Suspected Notre Dame Fire Cause - Short CircuitsNew


After seeing the shocking footage of the fire at the Notre Dame Cathedral in Paris, people were quick to jump to conclusions about the start of the blaze, many claiming without evidence that it was an act of arson or terrorism. A full investigation is planned, but officials are saying it was likely caused by a simple electrical short circuit.

But this has lead to some questions on how exactly a short circuit can cause a fire. While the details haven’t been figured out just yet, there are a couple of ways this could happen.

But first, short circuits. There’s an equation called “Ohm’s Law” that relates voltage, resistance, and current. With a specific voltage and no resistance, it means there’s a lot of current. This can manifest itself as a spark as the circuit is being joined or as heat, like when you connect two ends of a battery with paperclip or use a toaster.

What could have happened? If it’s construction related, a wire likely got damaged by something hitting it or pinching it. It could even be something unexpected like a rodent chewing a wire. In essence, the belief right now is that something connected two wires that weren’t supposed to be connected, causing them to either spark or heat up to an ignition temperature.

What protective measures are there? Modern safety requires or recommends a lot of different items, it can be overwhelming at times. Two big items that could have been involved are circuit breakers or Ground Fault Circuit Interrupters, GFCIs, which are also known as “Residual Current Devices” or RCDs. Circuit breakers detect when too much current is being pulled and trip when that’s the case, they’ve mostly replaced fuses in modern houses. GFCIs, however, are testing for an imbalance between what goes out and what goes in. They both have their faults - circuit breakers sometimes don’t trip when they’re supposed to, or, it could be an imperfect short circuit that is pulling too much current but not enough to exceed the limit of the circuit breaker. GFCIs are usually much more sensitive, but if the short circuit is with the return loop, it’s possible, though quite unlikely, that it won’t be detected. Much more likely, in my opinion, is that GFCIs weren’t used. They’re annoying to use because if you switch on a big load, like a saw, it will trip when it’s not supposed to, so I personally avoid them when using heavier equipment. It’s likely that there wasn’t a GFCI on the circuit but there could’ve been a circuit breaker installed and it simply wasn’t effective at stopping the problem.

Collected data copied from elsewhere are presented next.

/-- Settles O34, from the flags, the fields and the reserved bits of STATUS. -/
theorem statusHoldsItsFields : Obligations.StatusHoldsItsFields := by
  unfold Obligations.StatusHoldsItsFields
  refine ⟨rfl, fun _ _ => rfl, fun c => ?_⟩
  obtain ⟨hbusy, hdone, herr, hinitd, halg⟩ := status_flags c
  obtain ⟨hcode, hfill, hrnd, hphase, hpstate⟩ := status_fields c
  obtain ⟨h14, h23, h29⟩ := status_reserved c
  refine ⟨rfl, ?_, ?_, herr, hinitd, ?_, ?_, hfill, h14, hrnd, h23, ?_, ?_, h29⟩
  · rw [hbusy, busy_iff]
  · rw [hdone, HashCore.isDone, decide_eq_true_iff]
  · rw [halg]
    cases c.alg <;> decide
  · rw [hcode]
    cases c.errcode <;> rfl
  · rw [hphase]
    cases c.phase <;> rfl
  · rw [hpstate]
    cases c.pstate <;> rfl

/-- R131: the message index of MD5, with the quartiles as bounds on the round. -/
theorem md5Index_eq {j : Nat} : md5Index j =
    if j < 16 then j else if j < 32 then (5 * j + 1) % 16 else if j < 48 then (3 * j + 5) % 16 else 7 * j % 16 := by
  unfold md5Index
  match hq : j / 16 with
  | 0 =>
    show j = _
    rw [if_pos (by omega)]
  | 1 =>
    show (5 * j + 1) % 16 = _
    rw [if_neg (by omega), if_pos (by omega)]
  | 2 =>
    show (3 * j + 5) % 16 = _
    rw [if_neg (by omega), if_neg (by omega), if_pos (by omega)]
  | _ + 3 =>
    show 7 * j % 16 = _
    rw [if_neg (by omega), if_neg (by omega), if_neg (by omega)]

/-- Settles O35, phase by phase. -/
theorem schedwIsTheWordOfThePendingRound : Obligations.SchedwIsTheWordOfThePendingRound := by
  unfold Obligations.SchedwIsTheWordOfThePendingRound
  refine fun c => ⟨fun hp ha _ => ?_, fun hp ha => ?_, fun hp => ?_⟩
  · rw [← md5Index_eq]
    simp [HashCore.schedw, hp, ha]
  · simp [HashCore.schedw, hp, ha]
  · cases h : c.phase with
    | round => exact absurd h hp
    | _ => simp [HashCore.schedw, h]

end Sys2Proof.Machine
end

section
/-! PROOFS. The agreement of LEN and FILL (R29, R30), which every effect on HASHCORE keeps. -/

namespace Sys2Proof.Machine

variable {c c' : HashCore}

/-- Adding n to LEN modulo 2^64 adds n modulo the block length (R30). -/
theorem len_add_mod (len : BitVec 64) (n : Nat) : (len + BitVec.ofNat 64 n).toNat % 64 = (len.toNat + n) % 64 := by
  simp only [BitVec.toNat_add, BitVec.toNat_ofNat]
  omega

theorem counts_takeBytes (h : c.Counts) (hp : c.phase = .idle) (xs : List Byte)
    (hl : xs.length = 1 ∨ xs.length = 4 ∧ c.fill.toNat % 4 = 0) : (takeBytes xs c).Counts := by
  have hf := h.1 hp
  have hlen : (takeBytes xs c).len.toNat % 64 = (c.len.toNat + xs.length) % 64 := by
    rw [← len_add_mod]
    simp [takeBytes]
  have hle : c.fill.toNat + xs.length ≤ 64 := by
    have := c.fill.isLt
    rcases hl with hl | ⟨hl, h4⟩ <;> omega
  rcases takeBytes_cases xs c with ⟨hw, hp', -⟩ | ⟨hw, hp', hf'⟩
  · refine ⟨fun h' => by simp [hp'] at h', fun _ _ => ?_⟩
    omega
  · refine ⟨fun _ => ?_, fun hb => by simp [busy_iff, hp', hp] at hb⟩
    rw [hf', hlen, BitVec.toNat_add, BitVec.toNat_ofNat]
    omega

theorem counts_finalCore : (finalCore c).Counts := by
  refine ⟨fun hp => by simp [finalCore] at hp, fun _ hq => ?_⟩
  simp only [finalCore, padTail_pstate] at hq
  split at hq <;> cases hq

theorem counts_microEffect (hi : c.Inv) (h : c.Counts) (hm : MicroEffect c c') : c'.Counts := by
  obtain ⟨-, -, hfill, hlen, -, -⟩ := hm.control_kept
  have hl : c.pstate = .absorb → c'.len.toNat % 64 = 0 := hlen ▸ h.2 hm.busy
  refine ⟨fun hp => ?_, fun hb hq => ?_⟩
  · have hq := (inv_microEffect hi hm).rest_absorb (.inl hp)
    rw [hl (hm.pstate_absorb_before hq (by simp [hp])), hfill, hi.busy_fill hm.busy]
    rfl
  · exact hl (hm.pstate_absorb_before hq fun hd => by simp [busy_iff, hd] at hb)

/-- Settles O50: each effect a step can have on HASHCORE keeps the count. -/
theorem stepKeepsFillEqualToLengthModuloBlock : Obligations.StepKeepsFillEqualToLengthModuloBlock := by
  unfold Obligations.StepKeepsFillEqualToLengthModuloBlock
  intro s t hs hc h
  have he := step_coreEffect h
  generalize t.hc = c at *
  cases he with
  | kept => exact hc
  | engine _ _ hm => exact counts_microEffect hs hc hm
  | init a => exact ⟨fun _ => rfl, fun hb => by simp [busy_iff, initCore] at hb⟩
  | bytes xs _ hi hp hl => exact counts_takeBytes hc hp xs hl
  | final => exact counts_finalCore
  | error e => simpa [HashCore.Counts] using hc

end Sys2Proof.Machine
end

section
/-! PROOFS. The register map (20_memory.md R51, R55): what each offset of the window reads as. -/

namespace Sys2Proof.Machine

/-- R51: the register at the offset of a named register is that register. -/
theorem regAt_regOffset (r : Reg) : regAt (regOffset r) = some r := by
  cases r with
  | h k => revert k; decide
  | v k => revert k; decide
  | m k => revert k; decide
  | w t => revert t; decide
  | _ => rfl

Also, supply voltage in France is 230 volts, which is the same as places such as India, the rest of Europe and many places in South America. But compared to places such as the United States, Canada, and Japan, that’s about double the voltage we’re used to. Could that have contributed to the fire? In one way, possibly. A larger voltage means that the arcing of a short could be bigger, in other words, it could create a bigger spark, making it more likely to cause a fire. If it is a short where the safety circuits haven’t tripped and a wire just got hotter and hotter, like on your toaster, then the voltage doesn’t really make a difference because it’s a matter of power, a combination of both voltage and current. For example, 110 volts at 10 amps is the same amount of power as 220 volts at 5 amps. The grid effectively provides the same amount of power, no matter the voltage, so that wouldn’t have made a difference.

We don’t know what happened yet, and this is all conjecture based on the limited information we have. But, if it was a short circuit, it was likely that there was either no circuit protection or faulty circuit protection, and an external factor exposed and shorted the wires, causing them to either spark of heat up.

In the US, from 2014 to 2016, there were over 100,000 non-residential fires reported, of which, approximately 8% were attributed to electrical malfunction. The use of GFCIs, as well as regularly testing them and testing the circuit breakers in our homes and businesses can help drop this number. Importantly, if you’re working with electricity in your home and don’t know what you’re doing, reach out to a licensed electrician. Nobody is perfect and we can never eliminate all risks, but they’re trained and legally qualified to help reduce the chance of a catastrophic failure.